* [TASK DESCRIPTION]: Read through the listing below and return only the lines containing "holds".

───── RECORDS PROVIDED

/-- The premise counts the completions that the transmitter needs (42_transmitter.md R170). -/
theorem step_completionsOwed {e : Event} {rest : List Event} (hinv : s.Inv) (hin : s.inputs = e :: rest)
    (h : step s = .next t) : completionsOwed t = owedAfter s.cfg s.ledCount (completionsOwed s) e := by
  obtain ⟨-, -, hn, hcur, -, -⟩ := hinv
  rcases step_event_cases hin h with
    ⟨rfl, rfl⟩ | ⟨bytes, ms, i, rfl, hdec, rfl⟩ | ⟨rfl, rfl⟩ | ⟨rfl, rfl⟩ | ⟨rfl, rfl⟩ | ⟨rfl, rfl⟩
  · rfl
  · rw [owedAfter, handlerStepsIn_of_decode ms hdec]
    exact (after_counts i (s := (s.withInputs rest).withInterleave ms) hn hcur).2.2
  · rfl
  · rw [(owed_of_frame_start (tick_tx _)).2, tick_ledCount, State.withInputs_ledCount]
    rfl
  · exact (txByteComplete_counts (s := s.withInputs rest) hn hcur).2.2
  · rfl

/-- The premise holds of an event and those after it exactly if the event is no TICK during a frame and the
premise holds of those after it where the step leaves the block. -/
theorem drainBeforeTick_step {e : Event} {rest : List Event} (hinv : s.Inv) (hin : s.inputs = e :: rest)
    (h : step s = .next t) (es : List Event) :
    DrainBeforeTick s.cfg s.ledCount (completionsOwed s) (e :: es) = true ↔
      (e = .tick → s.tx.en = false) ∧
        DrainBeforeTick t.cfg t.ledCount (completionsOwed t) es = true := by
  obtain ⟨hcfg, hcount⟩ := noStepChangesTheParameters s t h
  rw [drainBeforeTick_cons, completionsOwed_eq_zero_iff, hcfg, hcount, step_completionsOwed hinv hin h]

/-- Settles O49: event by event the premise asks that a TICK finds no completion owed. -/
theorem drainBeforeTickMeansEveryTickFindsTheTransmitterIdle :
    Obligations.DrainBeforeTickMeansEveryTickFindsTheTransmitterIdle := by
  intro s t hinv hrun
  have halong : DrainBeforeTick s.cfg s.ledCount (completionsOwed s) s.inputs = true ↔
      AlongRun (fun u e => e = .tick → u.tx.en = false) s := by
    generalize hin : s.inputs = es at hrun
    induction es generalizing s with
    | nil => exact ⟨fun _ => alongRun_of_no_event hin, fun _ => by cases completionsOwed s <;> rfl⟩
    | cons e es ih =>
      obtain ⟨u, hu, hrun⟩ := run_succ_iff.1 hrun
      rw [alongRun_step hin hu, drainBeforeTick_step hinv hin hu,
        ih u (everyStepKeepsTheInvariant s u hinv hu) (step_inputs hin hu) hrun]
  rw [halong]
  exact ⟨fun h k u rest hk hu => h k u .tick rest hk hu rfl,
    fun h k u e rest hk hu he => h k u rest hk (he ▸ hu)⟩

/-! ### No overrun -/

/-- A good state without the fault, before events that drain each frame. -/
structure Drained (s : State) (es : List Event) : Prop where
  inv : s.Inv
  unfaulted : s.faultOverrun = false
  drain : DrainBeforeTick s.cfg s.ledCount (completionsOwed s) es = true

/-- A step leaves such a state, before the events that remain. -/
theorem Drained.step {e : Event} {rest es : List Event} (hd : Drained s (e :: es)) (hin : s.inputs = e :: rest)
    (h : step s = .next t) : Drained t es := by
  obtain ⟨htick, hdrain⟩ := (drainBeforeTick_step hd.inv hin h es).1 hd.drain
  refine ⟨everyStepKeepsTheInvariant s t hd.inv h, Bool.eq_false_iff.2 fun hfault => ?_, hdrain⟩
  rcases step_faultOverrun hin h hfault with hs | ⟨he, hen⟩
  · rw [hd.unfaulted] at hs
    cases hs
  · rw [htick he] at hen
    cases hen

theorem Drained.run {k : Nat} (hd : Drained s s.inputs) (h : Host.Core.run core k s = .next t) :
    Drained t t.inputs := by
  induction k generalizing s with
  | zero =>
    cases h
    exact hd
  | succ k ih =>
    obtain ⟨u, hu, hk⟩ := run_succ_iff.1 h
    cases hin : s.inputs with
    | nil =>
      rw [blockWaitsForAnEvent s hin] at hu
      cases hu
      exact ih hd hk
    | cons e rest =>
      have hnext := (hin ▸ hd).step hin hu
      rw [← step_inputs hin hu] at hnext
      exact ih hnext hk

──────────

* [THE COMPLETED TASK]:
/-- The premise holds of an event and those after it exactly if the event is no TICK during a frame and the
premise holds of those after it where the step leaves the block. -/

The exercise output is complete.